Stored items
Start of Block

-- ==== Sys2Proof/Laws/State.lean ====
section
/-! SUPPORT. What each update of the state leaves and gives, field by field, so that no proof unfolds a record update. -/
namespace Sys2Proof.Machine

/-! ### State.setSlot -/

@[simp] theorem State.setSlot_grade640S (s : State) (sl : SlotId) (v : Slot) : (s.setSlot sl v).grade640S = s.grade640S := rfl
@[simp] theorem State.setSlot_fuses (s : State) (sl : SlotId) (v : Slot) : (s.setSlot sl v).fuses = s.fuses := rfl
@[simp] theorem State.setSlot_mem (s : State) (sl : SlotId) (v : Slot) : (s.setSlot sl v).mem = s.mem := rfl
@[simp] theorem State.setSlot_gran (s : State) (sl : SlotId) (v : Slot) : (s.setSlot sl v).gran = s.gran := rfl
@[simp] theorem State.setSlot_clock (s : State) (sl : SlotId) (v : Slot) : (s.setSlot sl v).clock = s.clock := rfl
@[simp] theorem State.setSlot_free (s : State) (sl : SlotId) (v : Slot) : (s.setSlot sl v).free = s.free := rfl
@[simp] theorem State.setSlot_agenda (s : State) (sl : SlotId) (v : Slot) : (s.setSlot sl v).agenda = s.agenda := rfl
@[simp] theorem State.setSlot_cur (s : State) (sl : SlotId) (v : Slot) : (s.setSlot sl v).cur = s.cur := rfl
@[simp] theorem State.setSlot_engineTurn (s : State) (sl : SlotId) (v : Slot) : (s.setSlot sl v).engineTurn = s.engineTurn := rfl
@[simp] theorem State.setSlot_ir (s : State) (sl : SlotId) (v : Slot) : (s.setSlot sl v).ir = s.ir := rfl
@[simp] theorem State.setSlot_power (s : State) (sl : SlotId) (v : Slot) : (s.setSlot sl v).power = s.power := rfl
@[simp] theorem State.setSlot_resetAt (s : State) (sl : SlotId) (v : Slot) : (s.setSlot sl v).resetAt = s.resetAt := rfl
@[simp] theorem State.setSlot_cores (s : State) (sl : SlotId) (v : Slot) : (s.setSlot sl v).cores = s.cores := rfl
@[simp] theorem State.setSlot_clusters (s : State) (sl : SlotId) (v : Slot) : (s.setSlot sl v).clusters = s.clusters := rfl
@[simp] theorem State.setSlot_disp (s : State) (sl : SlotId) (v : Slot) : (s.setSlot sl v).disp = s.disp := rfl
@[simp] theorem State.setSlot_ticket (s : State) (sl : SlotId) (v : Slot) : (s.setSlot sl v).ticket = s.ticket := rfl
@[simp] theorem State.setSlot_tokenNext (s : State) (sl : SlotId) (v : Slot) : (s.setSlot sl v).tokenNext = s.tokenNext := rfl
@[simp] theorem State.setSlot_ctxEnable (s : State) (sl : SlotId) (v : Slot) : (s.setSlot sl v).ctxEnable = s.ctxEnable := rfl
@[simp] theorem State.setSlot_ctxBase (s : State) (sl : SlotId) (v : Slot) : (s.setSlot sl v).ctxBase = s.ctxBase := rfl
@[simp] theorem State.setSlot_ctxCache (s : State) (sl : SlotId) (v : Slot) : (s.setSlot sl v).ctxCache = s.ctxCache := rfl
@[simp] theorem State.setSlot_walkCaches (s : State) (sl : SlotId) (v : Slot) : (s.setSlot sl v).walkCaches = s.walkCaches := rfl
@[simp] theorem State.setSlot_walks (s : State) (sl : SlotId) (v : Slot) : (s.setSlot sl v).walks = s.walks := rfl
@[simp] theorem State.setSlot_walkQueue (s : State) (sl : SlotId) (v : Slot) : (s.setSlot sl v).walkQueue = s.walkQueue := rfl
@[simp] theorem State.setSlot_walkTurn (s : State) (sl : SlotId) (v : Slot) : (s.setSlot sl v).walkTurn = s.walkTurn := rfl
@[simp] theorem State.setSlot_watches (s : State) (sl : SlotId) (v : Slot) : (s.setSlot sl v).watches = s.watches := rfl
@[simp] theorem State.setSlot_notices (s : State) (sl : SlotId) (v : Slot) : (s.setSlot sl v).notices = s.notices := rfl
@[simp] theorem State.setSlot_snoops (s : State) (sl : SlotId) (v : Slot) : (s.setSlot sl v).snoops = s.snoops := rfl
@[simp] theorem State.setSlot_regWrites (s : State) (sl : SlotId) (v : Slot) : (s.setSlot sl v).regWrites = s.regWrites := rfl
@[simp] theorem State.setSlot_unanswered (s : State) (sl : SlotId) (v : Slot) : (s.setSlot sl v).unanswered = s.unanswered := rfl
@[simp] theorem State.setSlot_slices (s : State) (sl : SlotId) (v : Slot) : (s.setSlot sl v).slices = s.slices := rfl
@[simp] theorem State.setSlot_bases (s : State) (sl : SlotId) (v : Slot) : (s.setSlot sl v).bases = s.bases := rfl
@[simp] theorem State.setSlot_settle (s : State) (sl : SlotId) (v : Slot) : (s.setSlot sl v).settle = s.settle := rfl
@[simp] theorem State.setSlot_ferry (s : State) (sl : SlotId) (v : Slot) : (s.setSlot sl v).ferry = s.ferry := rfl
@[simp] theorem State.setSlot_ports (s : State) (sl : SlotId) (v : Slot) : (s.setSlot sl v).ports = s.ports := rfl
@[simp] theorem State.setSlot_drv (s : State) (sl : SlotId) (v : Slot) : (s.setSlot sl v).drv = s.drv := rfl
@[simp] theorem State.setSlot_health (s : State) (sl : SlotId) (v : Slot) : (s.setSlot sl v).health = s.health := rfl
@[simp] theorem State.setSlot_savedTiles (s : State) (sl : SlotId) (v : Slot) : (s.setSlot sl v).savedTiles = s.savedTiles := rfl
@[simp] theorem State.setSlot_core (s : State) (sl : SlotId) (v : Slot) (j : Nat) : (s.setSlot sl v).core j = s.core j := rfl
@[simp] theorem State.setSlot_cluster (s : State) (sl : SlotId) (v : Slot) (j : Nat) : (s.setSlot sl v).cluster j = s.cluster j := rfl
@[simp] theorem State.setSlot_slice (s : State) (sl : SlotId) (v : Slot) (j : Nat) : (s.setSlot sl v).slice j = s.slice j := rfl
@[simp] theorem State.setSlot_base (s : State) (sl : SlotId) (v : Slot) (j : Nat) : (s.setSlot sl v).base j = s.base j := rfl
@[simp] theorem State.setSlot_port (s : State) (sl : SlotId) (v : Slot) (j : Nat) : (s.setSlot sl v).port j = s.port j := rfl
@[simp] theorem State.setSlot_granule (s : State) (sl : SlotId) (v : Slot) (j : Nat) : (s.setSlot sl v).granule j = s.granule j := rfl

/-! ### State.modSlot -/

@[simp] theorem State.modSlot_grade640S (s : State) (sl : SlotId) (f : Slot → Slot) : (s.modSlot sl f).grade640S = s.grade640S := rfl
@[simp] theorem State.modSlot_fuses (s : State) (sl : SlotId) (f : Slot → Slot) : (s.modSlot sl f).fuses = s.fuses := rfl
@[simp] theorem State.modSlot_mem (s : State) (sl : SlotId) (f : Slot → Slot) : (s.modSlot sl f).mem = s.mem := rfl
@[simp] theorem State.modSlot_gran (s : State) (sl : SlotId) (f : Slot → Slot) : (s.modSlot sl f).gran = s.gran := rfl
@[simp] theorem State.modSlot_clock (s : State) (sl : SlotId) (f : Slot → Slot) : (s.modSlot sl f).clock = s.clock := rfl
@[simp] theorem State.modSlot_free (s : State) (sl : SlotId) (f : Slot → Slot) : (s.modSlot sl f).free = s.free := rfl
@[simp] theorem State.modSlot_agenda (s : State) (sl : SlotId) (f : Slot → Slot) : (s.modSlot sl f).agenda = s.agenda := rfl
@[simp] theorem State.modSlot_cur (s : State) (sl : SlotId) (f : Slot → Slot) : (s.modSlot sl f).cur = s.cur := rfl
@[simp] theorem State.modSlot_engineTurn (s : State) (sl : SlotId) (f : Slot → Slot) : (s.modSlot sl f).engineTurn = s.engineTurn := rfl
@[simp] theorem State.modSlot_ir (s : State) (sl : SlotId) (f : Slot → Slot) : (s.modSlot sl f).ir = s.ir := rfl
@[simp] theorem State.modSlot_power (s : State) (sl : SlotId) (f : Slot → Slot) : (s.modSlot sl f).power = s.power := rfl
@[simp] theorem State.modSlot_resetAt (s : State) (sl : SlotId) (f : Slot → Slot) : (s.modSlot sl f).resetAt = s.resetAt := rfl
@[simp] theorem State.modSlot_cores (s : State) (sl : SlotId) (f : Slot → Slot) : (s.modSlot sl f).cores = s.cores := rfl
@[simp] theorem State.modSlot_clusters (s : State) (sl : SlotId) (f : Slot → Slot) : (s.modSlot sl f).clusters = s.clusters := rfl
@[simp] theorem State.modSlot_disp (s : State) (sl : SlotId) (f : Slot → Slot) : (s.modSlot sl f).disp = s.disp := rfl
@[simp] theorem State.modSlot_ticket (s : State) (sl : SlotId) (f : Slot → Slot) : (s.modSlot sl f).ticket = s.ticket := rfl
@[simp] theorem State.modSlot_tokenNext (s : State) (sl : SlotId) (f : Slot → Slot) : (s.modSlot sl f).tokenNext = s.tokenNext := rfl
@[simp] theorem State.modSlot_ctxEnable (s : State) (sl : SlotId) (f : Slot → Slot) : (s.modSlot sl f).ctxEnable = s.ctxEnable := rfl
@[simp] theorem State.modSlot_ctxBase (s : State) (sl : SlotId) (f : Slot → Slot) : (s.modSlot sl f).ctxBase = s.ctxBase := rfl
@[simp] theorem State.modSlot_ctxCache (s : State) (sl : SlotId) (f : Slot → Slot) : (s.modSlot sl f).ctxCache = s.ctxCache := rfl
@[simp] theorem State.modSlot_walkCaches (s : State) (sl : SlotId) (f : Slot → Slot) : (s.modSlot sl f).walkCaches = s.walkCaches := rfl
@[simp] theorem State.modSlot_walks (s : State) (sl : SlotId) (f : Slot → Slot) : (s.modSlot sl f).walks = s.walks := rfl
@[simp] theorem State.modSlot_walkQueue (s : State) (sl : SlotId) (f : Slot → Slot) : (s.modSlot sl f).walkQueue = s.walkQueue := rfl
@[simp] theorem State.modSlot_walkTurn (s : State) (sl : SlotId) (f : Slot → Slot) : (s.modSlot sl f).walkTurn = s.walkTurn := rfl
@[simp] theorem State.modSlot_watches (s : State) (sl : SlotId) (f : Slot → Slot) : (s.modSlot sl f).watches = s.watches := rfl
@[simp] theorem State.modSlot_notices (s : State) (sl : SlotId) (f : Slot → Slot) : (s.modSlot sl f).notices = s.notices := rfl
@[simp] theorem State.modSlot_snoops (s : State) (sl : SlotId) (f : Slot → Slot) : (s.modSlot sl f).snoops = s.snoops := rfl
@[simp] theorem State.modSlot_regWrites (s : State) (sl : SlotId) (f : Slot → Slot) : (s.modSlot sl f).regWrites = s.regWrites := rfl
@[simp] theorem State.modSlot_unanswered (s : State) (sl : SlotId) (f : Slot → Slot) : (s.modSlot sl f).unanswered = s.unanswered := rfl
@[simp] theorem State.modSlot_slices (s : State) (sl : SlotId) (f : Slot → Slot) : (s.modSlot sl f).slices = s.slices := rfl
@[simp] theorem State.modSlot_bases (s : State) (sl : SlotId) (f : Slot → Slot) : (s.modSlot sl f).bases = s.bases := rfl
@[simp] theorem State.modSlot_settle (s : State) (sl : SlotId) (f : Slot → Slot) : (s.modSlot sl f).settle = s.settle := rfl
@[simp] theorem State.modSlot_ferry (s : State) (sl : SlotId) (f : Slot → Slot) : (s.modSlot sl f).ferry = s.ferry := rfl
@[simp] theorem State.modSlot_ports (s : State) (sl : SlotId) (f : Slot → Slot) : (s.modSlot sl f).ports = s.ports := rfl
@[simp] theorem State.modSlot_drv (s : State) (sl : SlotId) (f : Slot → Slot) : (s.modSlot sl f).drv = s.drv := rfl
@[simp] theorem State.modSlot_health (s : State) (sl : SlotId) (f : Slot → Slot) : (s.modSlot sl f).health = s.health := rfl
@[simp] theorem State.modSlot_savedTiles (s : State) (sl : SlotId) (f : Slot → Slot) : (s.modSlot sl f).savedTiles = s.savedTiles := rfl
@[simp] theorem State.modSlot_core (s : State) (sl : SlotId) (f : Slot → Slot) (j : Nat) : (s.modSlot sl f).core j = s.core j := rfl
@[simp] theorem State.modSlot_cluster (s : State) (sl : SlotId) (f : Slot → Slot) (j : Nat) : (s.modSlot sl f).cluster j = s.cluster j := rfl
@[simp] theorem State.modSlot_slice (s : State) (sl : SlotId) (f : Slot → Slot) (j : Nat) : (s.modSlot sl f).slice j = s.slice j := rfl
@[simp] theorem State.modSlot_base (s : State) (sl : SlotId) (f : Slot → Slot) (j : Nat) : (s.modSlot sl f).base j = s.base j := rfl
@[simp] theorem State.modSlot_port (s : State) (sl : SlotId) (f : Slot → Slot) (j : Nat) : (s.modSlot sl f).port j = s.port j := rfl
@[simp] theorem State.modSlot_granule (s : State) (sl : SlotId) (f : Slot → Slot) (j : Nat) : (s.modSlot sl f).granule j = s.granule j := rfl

End of Block

HOW TO COMPLETE THIS TASK = What lines of the data contain the string "walkTurn"? List them.

ANSWER BOX =
@[simp] theorem State.setSlot_walkTurn (s : State) (sl : SlotId) (v : Slot) : (s.setSlot sl v).walkTurn = s.walkTurn := rfl
@[simp] theorem State.modSlot_walkTurn (s : State) (sl : SlotId) (f : Slot → Slot) : (s.modSlot sl f).walkTurn = s.walkTurn := rfl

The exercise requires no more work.